Click below to download the press releases and press kits for our current exhibitions: Gerhard Richter: Abstraction (June 30 to October 21, 2018), Nolde, Feininger, Nay: From Expressionism to Art Informel (June 9, 2018 to February 17, 2019), and Congo Tales: Told by the People of Mbomo (June 30 to October 21, 2018).

Press releases
  • October 19, 2018 | press release
    More than 150,000 visitors to the Gerhard Richter exhibition

    On Sunday, October 21, 2018, the exhibition "Gerhard Richter: Abstraction" ends. Over 150,000 visitors will have seen the show in Potsdam over the past three and a half months. It was the first solo exhibition of a contemporary artist in the Museum Barberini. "Gerhard Richter: Abstraction" brought together works from five decades of the artist's various creative phases from the 1960s to new works that had not yet been exhibited. In contrast to the retrospectives of past years at the Museum of Modern Art in New York, Tate Modern, London, the New National Gallery of the National Museums in Berlin, and the Centre Pompidou in Paris, the exhibition at the Museum Barberini concentrated on the central theme of abstraction in Richter's painting.

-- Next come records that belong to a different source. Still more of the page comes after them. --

-- ==== Sys2Proof/Machine/Ops.lean ====
section
/-! DEFINITION. The named operations over the state: contexts and instances, registers, stream bookkeeping, the pointer
checks of R31, translation (R302), accesses to global, private and tile memory with the B-die SRAM, the traps of R331, their
return (R332), removal (R337) and the save area (R341 to R344). -/

namespace Sys2Proof.Machine

/-! ## Contexts and instances -/

/-- Insert a context in ascending CTXID. -/
def insertCtx (c : Ctx) : List Ctx → List Ctx
  | [] => [c]
  | d :: t => if c.id.toNat ≤ d.id.toNat then c :: d :: t else d :: insertCtx c t

/-- Every existing context, the one in focus first. -/
def State.ctxs (s : State) : List Ctx := if s.me.life = .none then s.rest else s.me :: s.rest

/-- The context with the given CTXID. -/
def State.ctx? (s : State) (id : BitVec 12) : Option Ctx := s.ctxs.find? fun c => c.id == id

/-- Change the context with the given CTXID, if it exists. -/
def State.modCtx (s : State) (id : BitVec 12) (f : Ctx → Ctx) : State :=
  if s.me.id = id ∧ s.me.life ≠ .none then { s with me := f s.me }
  else { s with rest := s.rest.map fun c => if c.id = id then f c else c }

/-- Change every existing context. -/
def State.mapCtxs (s : State) (f : Ctx → Ctx) : State :=
  { s with me := (if s.me.life = .none then s.me else f s.me), rest := s.rest.map f }

/-- Bring a context into focus. -/
def State.focus (s : State) (id : BitVec 12) : Option State :=
  if s.me.id = id ∧ s.me.life ≠ .none then some s
  else
    match s.rest.find? fun c => c.id == id with
    | none => none
    | some c =>
      let others := s.rest.filter fun d => d.id != id
      some { s with me := c, rest := if s.me.life = .none then others else insertCtx s.me others }

/-- CTXID of a logical core of an instance (R11). -/
def ctxIdOf (i : BitVec 4) (n : Nat) : BitVec 12 := BitVec.ofNat 12 (256 * i.toNat + n)

/-- Reel instance by number. -/
def State.inst (s : State) (i : BitVec 4) : Inst := s.insts[i.toNat]'(by have := i.isLt; omega)

/-- Change a reel instance. -/
def State.modInst (s : State) (i : BitVec 4) (f : Inst → Inst) : State :=
  { s with insts := s.insts.set i.toNat (f (s.inst i)) (by have := i.isLt; omega) }

/-- The instance of the context in focus. -/
def State.myInst (s : State) : Inst := s.inst (instOf s.me.id)

/-- TAKECC (R32). Log entry 92 (DEDUCED). -/
def State.takecc (s : State) (c : Ctx) : Nat := s.cc - c.takeStart

/-- Remap entry of a context (R267). -/
def State.remapEntry (s : State) (id : BitVec 12) : W32 := (s.inst (instOf id)).remap.toArray.getD (lcoreOf id) 0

    "Abstraction is a red thread through Richter's painting. It is Richter's method because it leads him away from seen reality and creates a new reality that art is his means of discovering. In 2016, the Hasso Plattner Foundation acquired the abstract painting A B, Still from 1986, which gave the artist the opportunity to propose the exhibition theme of abstraction. To our great pleasure, Gerhard Richter had agreed to the project, supported it with numerous loans, some of which had never been shown before, and repeatedly reflected on the concept of our exhibition, adding to it and celebrating the opening together with us in June," explains Ortrud Westheider, Director of the Barberini Museum. "This close collaboration and engagement came at a time of intense preparation for his exhibition at the Metropolitan Museum of Art in New York next year. With Dietmar Elger, director of the Gerhard Richter Archive at the Staatliche Kunstsammlungen Dresden and co-curator of the Potsdam exhibition, I would like to thank the artist very much for this gift".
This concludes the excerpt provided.